To trigger an extractor, run:

```bash
curl --location --request POST 'http://0.0.0.0:EXTRACTOR_PORT' \
--header 'X-Extractor-Api-Key: YOUR_API_KEY'
```

#### Debugging inside of Docker container

To run a debugger in a docker container, have a look at the `docker-compose.debug.yml` file generated together with `docker-compose.yml`. It picks the first extractor from the compose by default. Modify the service name to debug any other service from your `docker-compose.yml`.

Run:

```bash
docker compose -f docker-compose.yml -f docker-compose.debug.yml up [--build]
```

Once all containers are ready and their logs indicate that they're listening, run the debugging configuration `Attach to docker service`.
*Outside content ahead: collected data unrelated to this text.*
-- ==== Sys2Proof/Laws/GoodBoot.lean ====
section
/-! SUPPORT. `Good` is kept by flash, images, benches, planes, the schedule, copies and job control:
for each operation, the lemma `good_<its name>`, which says that it leaves the waiting commands alone, undoes nothing that
goes one way, and keeps the invariant. -/

namespace Sys2Proof.Machine

/-! ### Machine/FlashLog.lean -/

theorem raiseCount_kept (b : Nat) (f : Fls) : (raiseCount b f).prot = f.prot ∧ (raiseCount b f).bbt = f.bbt :=
  ⟨rfl, rfl⟩

/-- An update of the flash that keeps the protection states and the retired blocks. -/
theorem Good.partsFls {a s : State} {f : Fls} (h : Good a s) (k : f.prot = s.fls.prot ∧ f.bbt = s.fls.bbt) :
    Good a { s with fls := f } := by
  refine good_mk.2 ?_
  rw [k.1, k.2]
  exact h.parts

theorem good_hkAppend {a : State} (i : HkItem) (s : State) (h : Good a s) : Good a (hkAppend i s) := by
  unfold hkAppend
  try dsimp only
  split
  · exact good_bumpFls _ _ _ (good_mk.2 h.parts)
  · exact good_bumpFls _ _ _ (good_bumpFls _ _ _ (h.partsFls (raiseCount_kept (pairBlock 6 (!s.fls.hkBlk)) s.fls)))

theorem good_countErase {a : State} (b : Nat) (s : State) (h : Good a s) : Good a (countErase b s) :=
  good_hkAppend _ _ (h.partsFls (raiseCount_kept _ _))

theorem good_bbCompact {a : State} (c : Fin 2) (s : State) (h : Good a s) : Good a (bbCompact c s) := by
  unfold bbCompact
  try dsimp only
  with_reducible repeat' first
    | assumption | apply good_countErase | apply good_bumpFls | split | (simp only [good_mk]; apply Good.parts)

theorem good_bbRoom {a : State} (s : State) (h : Good a s) : Good a (bbRoom s) := by
  unfold bbRoom
  try dsimp only
  with_reducible repeat' first | assumption | apply good_bbCompact | split | (simp only [good_mk]; apply Good.parts)

theorem good_bbAppend {a : State} (x0 : BbEntry) (s : State) (h : Good a s) : Good a (bbAppend x0 s) :=
  good_bumpFls _ _ _ (good_mk.2 ((good_bbRoom _ h).partsOneWay (Nat.le_refl _) (fun _ q => q) ⟨[x0], rfl⟩))

theorem good_setBank {a : State} (b : Bank) (st : BankState) (s : State) (h : Good a s) : Good a (setBank b st s) :=
    by
  unfold setBank
  try dsimp only
  with_reducible repeat' first | assumption | split | (simp only [good_mk]; apply Good.parts)

theorem good_selAppend {a : State} (k : SelKind) (b : Bank) (svn : BitVec 16) (id : DWord) (s : State) (h : Good a s)
    : Good a (selAppend k b svn id s) := by
  unfold selAppend
  try dsimp only
  with_reducible repeat' first
    | assumption | apply good_bumpFls | apply good_countErase | split | (simp only [good_mk]; apply Good.parts)

theorem good_ksAppend {a : State} (x0 : KsCommit) (s : State) (h : Good a s) : Good a (ksAppend x0 s) := by
  unfold ksAppend
  try dsimp only
  with_reducible repeat' first
    | assumption | apply good_bumpFls | apply good_countErase | split | (simp only [good_mk]; apply Good.parts)

theorem good_arRaise {a : State} (v : Nat) (s : State) (h : Good a s) : Good a (arRaise v s) := by
  unfold arRaise
  try dsimp only
  with_reducible repeat' first
    | assumption | apply good_bumpFls | apply good_post | apply good_flsFault | split
    | (simp only [good_mk]; apply Good.parts)

/-! ### Machine/ImageOps.lean -/

theorem good_uncorrRead {a : State} (b : Nat) (n : Nat) (s : State) (h : Good a s) : Good a (uncorrRead b n s) := by
  unfold uncorrRead
  try dsimp only
  with_reducible repeat' first
    | assumption | apply good_post | apply good_bumpFls | apply good_flsFault | split
    | (simp only [good_mk]; apply Good.parts)

theorem good_marginFault {a : State} (b : Nat) (s : State) (h : Good a s) : Good a (marginFault b s) := by
  unfold marginFault
  try dsimp only
  with_reducible repeat' first
    | assumption | apply good_post | apply good_bumpFls | apply good_flsFault | split
    | (simp only [good_mk]; apply Good.parts)

/-! ### Machine/FlashOps.lean -/

theorem good_abandonImage {a : State} (s : State) (h : Good a s) : Good a (abandonImage s) := by
  unfold abandonImage
  try dsimp only
  with_reducible repeat' first
    | assumption | apply good_endAll | apply good_dropTask | apply good_setBank | split
    | (simp only [good_mk]; apply Good.parts)

theorem good_loseOld {a : State} (d : FlashDone) (s : State) (h : Good a s) : Good a (loseOld d s) := by
  unfold loseOld
  try dsimp only
  with_reducible repeat' first | assumption | split | (simp only [good_mk]; apply Good.parts)

theorem good_beginOp {a : State} (s : State) (h : Good a s) : Good a (beginOp s) := by
  unfold beginOp
  try dsimp only
  with_reducible repeat' first
    | assumption | apply good_countErase | apply good_loseOld | split | (simp only [good_mk]; apply Good.parts)

theorem good_shrink {a : State} (b : Nat) (s : State) (h : Good a s) : Good a (shrink b s) := by
  unfold shrink
  try dsimp only
  with_reducible repeat' first
    | assumption | apply good_post | apply good_flsFault | split | (simp only [good_mk]; apply Good.parts)

theorem good_noteRetired {a : State} (c : RetireCause) (b : Nat) (new : Option Nat) (s : State) (h : Good a s) : Good
    a (noteRetired c b new s) := by
  unfold noteRetired
  try dsimp only
  with_reducible repeat' first
    | assumption | apply good_post | apply good_bumpFls | apply good_flsFault | apply good_bbAppend | split
    | (simp only [good_mk]; apply Good.parts)

theorem good_mapTo {a : State} (b : Nat) (p : Nat) (s : State) (h : Good a s) : Good a (mapTo b p s) := by
  unfold mapTo
  try dsimp only
  with_reducible repeat' first | assumption | split | (simp only [good_mk]; apply Good.parts)

theorem good_poolEnd {a : State} (s : State) (h : Good a s) : Good a (poolEnd s) := by
  unfold poolEnd
  try dsimp only
  with_reducible repeat' first | assumption | apply good_post | split | (simp only [good_mk]; apply Good.parts)

theorem good_retire {a : State} (c : RetireCause) (b : Nat) (s : State) (h : Good a s) : Good a (retire c b s).2 := by
  unfold retire
  try dsimp only
  with_reducible repeat' first
    | assumption | apply good_mapTo | apply good_noteRetired | apply good_bumpFls | apply good_poolEnd
    | apply good_shrink | split | (simp only [good_mk]; apply Good.parts)

theorem good_marginFailed {a : State} (b : Nat) (s : State) (h : Good a s) : Good a (marginFailed b s) := by
  unfold marginFailed
  try dsimp only
  with_reducible repeat' first
    | assumption | apply good_marginFault | apply good_retire | refine Good.snd (by assumption) ?_ | split
    | (simp only [good_mk]; apply Good.parts)

theorem good_marginPassed {a : State} (sel : Nat → Bool) (s : State) (h : Good a s) : Good a (marginPassed sel s) :=
    by
  unfold marginPassed
  try dsimp only
  with_reducible repeat' first
    | assumption | (intro _ _ _; try dsimp only) | split | (simp only [good_mk]; apply Good.parts)

theorem good_commitRead {a : State} (x : ImgSession) (v : CommitVerdict) (s : State) (h : Good a s) : Good a
    (commitRead x v s) := by
  unfold commitRead
  try dsimp only
  with_reducible repeat' first
    | assumption | apply good_marginFailed | apply good_marginPassed | (intro _ _ _; try dsimp only) | split
    | (simp only [good_mk]; apply Good.parts)

theorem good_commitImage {a : State} (x : ImgSession) (v : CommitVerdict) (s : State) (h : Good a s) : Good a
    (commitImage x v s).2 := by
  unfold commitImage
  try dsimp only
  with_reducible repeat' first
    | assumption | apply good_commitRead | apply good_selAppend | apply good_setBank | split
    | (simp only [good_mk]; apply Good.parts)

theorem good_markExport {a : State} (j : Fin 4) (ok : Bool) (s : State) (h : Good a s) : Good a (markExport j ok s) :=
    by
  unfold markExport
  try dsimp only
  with_reducible repeat' first
    | assumption | apply good_setJob | (intro _ _ _; try dsimp only) | split
    | (simp only [good_mk]; apply Good.parts)

theorem good_startExport {a : State} (j : Fin 4) (s : State) (h : Good a s) : Good a (startExport j s) := by
  unfold startExport
  try dsimp only
  with_reducible repeat' first
    | assumption | apply good_queueTask | (intro _ _ _; try dsimp only) | split
    | (simp only [good_mk]; apply Good.parts)

theorem good_giveBack {a : State} (x0 : FlashTask) (s : State) (h : Good a s) : Good a (giveBack x0 s) := by
  unfold giveBack
  try dsimp only
  with_reducible repeat' first
    | assumption | (intro _ _ _; try dsimp only) | split | (simp only [good_mk]; apply Good.parts)

theorem good_failImage {a : State} (x0 : FlashTask) (s : State) (h : Good a s) : Good a (failImage x0 s) := by
  unfold failImage
  try dsimp only
  with_reducible repeat' first | assumption | apply good_setBank | split | (simp only [good_mk]; apply Good.parts)

theorem good_tenantFails {a : State} (s : State) (h : Good a s) : Good a (tenantFails s) := by
  unfold tenantFails
  try dsimp only
  with_reducible repeat' first
    | assumption | apply good_runLater | apply good_endWith | split | (simp only [good_mk]; apply Good.parts)

theorem good_tenantDraw {a : State} (s : State) (h : Good a s) : Good a (tenantDraw s) := by
  unfold tenantDraw
  try dsimp only
  with_reducible repeat' first
    | assumption | apply good_tenantFails | apply good_askRng | split | (simp only [good_mk]; apply Good.parts)

theorem good_failTask {a : State} (x0 : FlashTask) (s : State) (h : Good a s) : Good a (failTask x0 s) := by
  unfold failTask
  try dsimp only
  with_reducible repeat' first
    | assumption | apply good_failImage | apply good_endOpt | apply good_giveBack | apply good_tenantDraw
    | apply good_markExport | split | (simp only [good_mk]; apply Good.parts)

theorem good_swapBlocks {a : State} (b : Nat) (sp : Nat) (s : State) (h : Good a s) : Good a (swapBlocks b sp s) := by
  unfold swapBlocks
  try dsimp only
  with_reducible repeat' first
    | assumption | apply good_bbAppend | apply good_queueTask | split | (simp only [good_mk]; apply Good.parts)

theorem good_finishTask {a : State} (x0 : FlashTask) (s : State) (h : Good a s) : Good a (finishTask x0 s) := by
  unfold finishTask
  try dsimp only
  with_reducible repeat' first
    | assumption | apply good_endOpt | apply good_commitImage | apply good_tenantDraw | apply good_post
    | apply good_warmRestart | apply good_swapBlocks | apply good_markExport | refine Good.snd (by assumption) ?_
    | split | (simp only [good_mk]; apply Good.parts)

theorem good_opDone {a : State} (x0 : FlashTask) (erased : Bool) (s : State) (h : Good a s) : Good a (opDone x0 erased
    s) := by
  unfold opDone
  try dsimp only
  with_reducible repeat' first
    | assumption | apply good_finishTask | apply good_beginOp | split | (simp only [good_mk]; apply Good.parts)

theorem good_countStall {a : State} (s : State) (h : Good a s) : Good a (countStall s) := by
  unfold countStall
  try dsimp only
  with_reducible repeat' first
    | assumption | apply good_someCycles | apply good_bumpFls | refine Good.snd (by assumption) ?_ | split
    | (simp only [good_mk]; apply Good.parts)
### Configure GCP Deployment

`medallion` generates a Google Cloud Run fleet of services from your `config.yml`,
using Pub/Sub as the broker and a storage bucket for each queue's Store — the
same topology defined for local runs.

... Documentation coming soon ...

### Run an Extractor as HTTP Server

If you need to debug the extractor HTTP server alone, which usually only runs inside docker or in production, you may want to use this entrypoint instead of running the entire fleet in docker.

```bash
EXTRACTOR_CLASS=MY_EXTRACTOR poetry run uvicorn medallion.run.extractor:app --host 0.0.0.0 --port 8080
```

Alternatively, run the debug configuration `Run extractor as HTTP server` and set the environment variable `EXTRACTOR_CLASS` to the extractor you want to run.

## Contributing

See [CONTRIBUTING.md](CONTRIBUTING.md) for developer notes and the release process.